◆ **Records supplied**
@[simp] theorem State.feRound_mem (s : State) :
    (State.feRound s).mem = s.mem := by
  unfold State.feRound
  grind [State.putQueue_mem, State.serveQueue_mem, foldl_mem]

theorem State.feServe_mem (s : State) (n : Nat) : (s.feServe n).mem = s.mem := by
  induction n generalizing s with
  | zero => rfl
  | succ n ih => unfold State.feServe; grind [State.feRound_mem]

theorem State.writeRd_wf (s : State) (q : Queue) (hw : Memory.wf s.mem = true) :
    Memory.wf (State.writeRd s q).mem = true := by
  unfold State.writeRd
  grind [State.land_wf, Memory.wf_memPuts]

theorem State.queueError_wf (s : State) (n : Nat) (q : Queue) (hw : Memory.wf s.mem = true) :
    Memory.wf (State.queueError s n q).mem = true := by
  unfold State.queueError
  grind [State.putQueue_mem, State.postEvent_wf, Memory.wf_memPuts]

theorem State.fetchPacket_wf (s : State) (n : Nat) (hw : Memory.wf s.mem = true) :
    Memory.wf (State.fetchPacket s n).mem = true := by
  unfold State.fetchPacket
  grind [State.putQueue_mem, State.writeRd_wf, State.errTwice_wf, State.queueError_wf, State.push_mem,
      Memory.wf_memPuts]

@[simp] theorem State.forgetGuest_mem (s : State) (n : Nat) :
    (State.forgetGuest s n).mem = s.mem := by
  unfold State.forgetGuest
  grind

@[simp] theorem State.forward_mem (s : State) (h : W64) (r : Run) (st : Site) (m : Msg) :
    (State.forward s h r st m).mem = s.mem := by
  unfold State.forward
  grind [State.emit_mem, foldl_mem]

@[simp] theorem State.modTag_mem (s : State) (site : Nat) (tag : Nat) (f : GTag → GTag) :
    (State.modTag s site tag f).mem = s.mem := by
  unfold State.modTag
  grind [State.putGuest_mem]

@[simp] theorem State.freeTag_mem (s : State) (site : Nat) (tag : Nat) :
    (State.freeTag s site tag).mem = s.mem := by
  unfold State.freeTag
  grind [State.modTag_mem]

@[simp] theorem State.giveWay_mem (s : State) :
    (State.giveWay s).mem = s.mem := by
  unfold State.giveWay
  grind [State.modCc_mem, State.push_mem]

@[simp] theorem State.guestRefuse_mem (s : State) (g : GuestAcc) :
    (State.guestRefuse s g).mem = s.mem := by
  unfold State.guestRefuse
  grind

theorem State.guestDo_wf (s : State) (g : GuestAcc) (pa : Nat) (hw : Memory.wf s.mem = true) :
    Memory.wf (State.guestDo s g pa).mem = true := by
  unfold State.guestDo
  grind [State.land_wf, State.guestRefuse_mem, State.errTwice_wf, Memory.wf_memPuts]

theorem State.guestCause_wf (s : State) (k : CmdRef) (cause : W64) (i : FaultInfo) (hw : Memory.wf s.mem = true) :
    Memory.wf (State.guestCause s k cause i).mem = true := by
  unfold State.guestCause
  grind [State.endUnplacedRec_wf, State.faultEnd_wf, Memory.wf_memPuts]

theorem State.guestDeny_wf (s : State) (g : GuestAcc) (t : GTag) (reason : Nat) (hw : Memory.wf s.mem = true) :
    Memory.wf (State.guestDeny s g t reason).mem = true := by
  unfold State.guestDeny
  grind [State.guestRefuse_mem, State.guestCause_wf, Memory.wf_memPuts]

theorem State.guestSave_wf (s : State) (g : GuestAcc) (t : GTag) (hw : Memory.wf s.mem = true) :
    Memory.wf (State.guestSave s g t).mem = true := by
  unfold State.guestSave
  grind [State.guestDo_wf, State.guestDeny_wf, Memory.wf_memPuts]

theorem State.guestUse_wf (s : State) (g : GuestAcc) (t : GTag) (hw : Memory.wf s.mem = true) :
    Memory.wf (State.guestUse s g t).mem = true := by
  unfold State.guestUse
  grind [State.guestDo_wf, State.guestDeny_wf, Memory.wf_memPuts]

@[simp] theorem State.pinGuest_mem (s : State) (site : Nat) (tag : Nat) (va : Nat) :
    (State.pinGuest s site tag va).mem = s.mem := by
  unfold State.pinGuest
  grind [State.modTag_mem]

theorem State.guestAccess_wf (s : State) (g : GuestAcc) (hw : Memory.wf s.mem = true) :
    Memory.wf (State.guestAccess s g).mem = true := by
  unfold State.guestAccess
  grind [State.guestSave_wf, State.guestRefuse_mem, State.guestUse_wf, State.pinGuest_mem, Memory.wf_memPuts]

@[simp] theorem State.guestComplete_mem (s : State) (site : Nat) (tag : Nat) :
    (State.guestComplete s site tag).mem = s.mem := by
  unfold State.guestComplete
  grind [State.cmdDone_mem, State.freeTag_mem]

theorem State.guestEnd_wf (s : State) (k : CmdRef) (cause : W64) (i : FaultInfo) (hw : Memory.wf s.mem = true) :
    Memory.wf (State.guestEnd s k cause i).mem = true := by
  unfold State.guestEnd
  grind [State.dropGuest_mem, State.settle_wf, State.guestCause_wf, Memory.wf_memPuts]

theorem State.guestFault_wf (s : State) (site : Nat) (tag : Nat) (hw : Memory.wf s.mem = true) :
    Memory.wf (State.guestFault s site tag).mem = true := by
  unfold State.guestFault
  grind [State.dropGuest_mem, State.settle_wf, State.freeTag_mem, State.faultEnd_wf, Memory.wf_memPuts]

@[simp] theorem State.packetLost_mem (s : State) (p : PktRef) (abort : Bool) :
    (State.packetLost s p abort).mem = s.mem := by
  unfold State.packetLost
  grind [State.modPacket_mem, State.push_mem]

theorem State.guestLost_wf (s : State) (site : Nat) (t : GTag) (hw : Memory.wf s.mem = true) :
    Memory.wf (State.guestLost s site t).mem = true := by
  unfold State.guestLost
  grind [State.packetLost_mem, State.guestEnd_wf, Memory.wf_memPuts]
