theorem execHadd2_mem (at_ : SiteRef) (x : SiteArgs) (s : State) :
    ∀ t, execHadd2 at_ x s = .next t → t.mem = s.mem := by
  unfold execHadd2
  grind [alWord_mem]

theorem execWaitc_wf (k : CmdRef) (x : CmdArgs) (s : State) (hw : Memory.wf s.mem = true) :
    ∀ t, execWaitc k x s = .next t → Memory.wf t.mem = true := by
  unfold execWaitc
  grind [State.syncCmd_wf, withCmd, Memory.wf_memPuts]

theorem execSltu_wf (d : Reg) (a : Reg) (b : Reg) (ta : Bool) (tb : Bool) (s : State) (hw : Memory.wf s.mem = true) :
    ∀ t, execSltu d a b ta tb s = .next t → Memory.wf t.mem = true := by
  unfold execSltu
  grind [regReg_wf, Memory.wf_memPuts]

theorem execSpval_wf (at_ : SiteRef) (x : SiteArgs) (s : State) (hw : Memory.wf s.mem = true) :
    ∀ t, execSpval at_ x s = .next t → Memory.wf t.mem = true := by
  unfold execSpval
  grind [spJoin_wf, Memory.wf_memPuts]

theorem execMload_wf (k : CmdRef) (x : CmdArgs) (s : State) (hw : Memory.wf s.mem = true) :
    ∀ t, execMload k x s = .next t → Memory.wf t.mem = true := by
  unfold execMload
  grind [State.cmdDone_mem, mapAcc_wf, mapAcc_mem, State.modRun_mem, withCmd, loadElem_mem, State.cmdFault_wf,
      Memory.wf_memPuts]

theorem execRingPartial_wf (group : Byte) (epoch : BitVec 16) (dest : W64) (first : W64) (vals : RingVals) (s :
    State) (hw : Memory.wf s.mem = true) :
    ∀ t, execRingPartial group epoch dest first vals s = .next t → Memory.wf t.mem = true := by
  unfold execRingPartial
  grind [State.ringArrives_wf, Memory.wf_memPuts]

theorem execHostWrite_wf (pa : Nat) (bytes : List Byte) (s : State) (hw : Memory.wf s.mem = true) :
    ∀ t, execHostWrite pa bytes s = .next t → Memory.wf t.mem = true := by
  unfold execHostWrite
  grind [State.land_wf, Memory.wf_memPuts]

theorem execSigop_wf (d : Reg) (a : Reg) (b : Reg) (ta : Bool) (tb : Bool) (o : BitVec 3) (z : Bool) (c : BitVec 3)
    (s : State) (hw : Memory.wf s.mem = true) :
    ∀ t, execSigop d a b ta tb o z c s = .next t → Memory.wf t.mem = true := by
  unfold execSigop
  grind [withSrcs, State.stall_mem, State.trap_wf, withDest, syncRet_wf, withSync, State.ccLeaseFault_wf,
      State.trapAcc_wf, Memory.wf_memPuts]

theorem execBfx_wf (d : Reg) (a : Reg) (ta : Bool) (w : BitVec 6) (p : BitVec 6) (s : State) (hw : Memory.wf s.mem
    = true) :
    ∀ t, execBfx d a ta w p s = .next t → Memory.wf t.mem = true := by
  unfold execBfx
  grind [regOne_wf, Memory.wf_memPuts]

theorem execAgaff_wf (k : CmdRef) (x : CmdArgs) (s : State) (hw : Memory.wf s.mem = true) :
    ∀ t, execAgaff k x s = .next t → Memory.wf t.mem = true := by
  unfold execAgaff
  grind [State.putPort_mem, State.cmdDone_mem, withPortCmd, withCmd, readExt_mem, State.cmdFault_wf,
      Memory.wf_memPuts]

theorem execRecall_wf (s : State) (hw : Memory.wf s.mem = true) :
    ∀ t, execRecall s = .next t → Memory.wf t.mem = true := by
  unfold execRecall
  grind [withMail, State.recallTags_mem, State.push_mem, State.mailAnswer_wf, State.recallRuns_mem, Memory.wf_memPuts]

theorem execShuf_mem (at_ : SiteRef) (x : SiteArgs) (s : State) :
    ∀ t, execShuf at_ x s = .next t → t.mem = s.mem := by
  unfold execShuf
  grind [alWord_mem]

◆ **Task requirements**
Looking at the records above, return exactly the lines from the line with "unfold State.guestSave" to the line with "State.freeTag_mem, State.faultEnd_wf, Memory.wf_memPuts]", both ends included.

◆ **Result of this exercise**
  unfold State.guestSave
  grind [State.guestDo_wf, State.guestDeny_wf, Memory.wf_memPuts]

theorem State.guestUse_wf (s : State) (g : GuestAcc) (t : GTag) (hw : Memory.wf s.mem = true) :
    Memory.wf (State.guestUse s g t).mem = true := by
  unfold State.guestUse
  grind [State.guestDo_wf, State.guestDeny_wf, Memory.wf_memPuts]

@[simp] theorem State.pinGuest_mem (s : State) (site : Nat) (tag : Nat) (va : Nat) :
    (State.pinGuest s site tag va).mem = s.mem := by
  unfold State.pinGuest
  grind [State.modTag_mem]

theorem State.guestAccess_wf (s : State) (g : GuestAcc) (hw : Memory.wf s.mem = true) :
    Memory.wf (State.guestAccess s g).mem = true := by
  unfold State.guestAccess
  grind [State.guestSave_wf, State.guestRefuse_mem, State.guestUse_wf, State.pinGuest_mem, Memory.wf_memPuts]

@[simp] theorem State.guestComplete_mem (s : State) (site : Nat) (tag : Nat) :
    (State.guestComplete s site tag).mem = s.mem := by
  unfold State.guestComplete
  grind [State.cmdDone_mem, State.freeTag_mem]

theorem State.guestEnd_wf (s : State) (k : CmdRef) (cause : W64) (i : FaultInfo) (hw : Memory.wf s.mem = true) :
    Memory.wf (State.guestEnd s k cause i).mem = true := by
  unfold State.guestEnd
  grind [State.dropGuest_mem, State.settle_wf, State.guestCause_wf, Memory.wf_memPuts]

theorem State.guestFault_wf (s : State) (site : Nat) (tag : Nat) (hw : Memory.wf s.mem = true) :
    Memory.wf (State.guestFault s site tag).mem = true := by
  unfold State.guestFault
  grind [State.dropGuest_mem, State.settle_wf, State.freeTag_mem, State.faultEnd_wf, Memory.wf_memPuts]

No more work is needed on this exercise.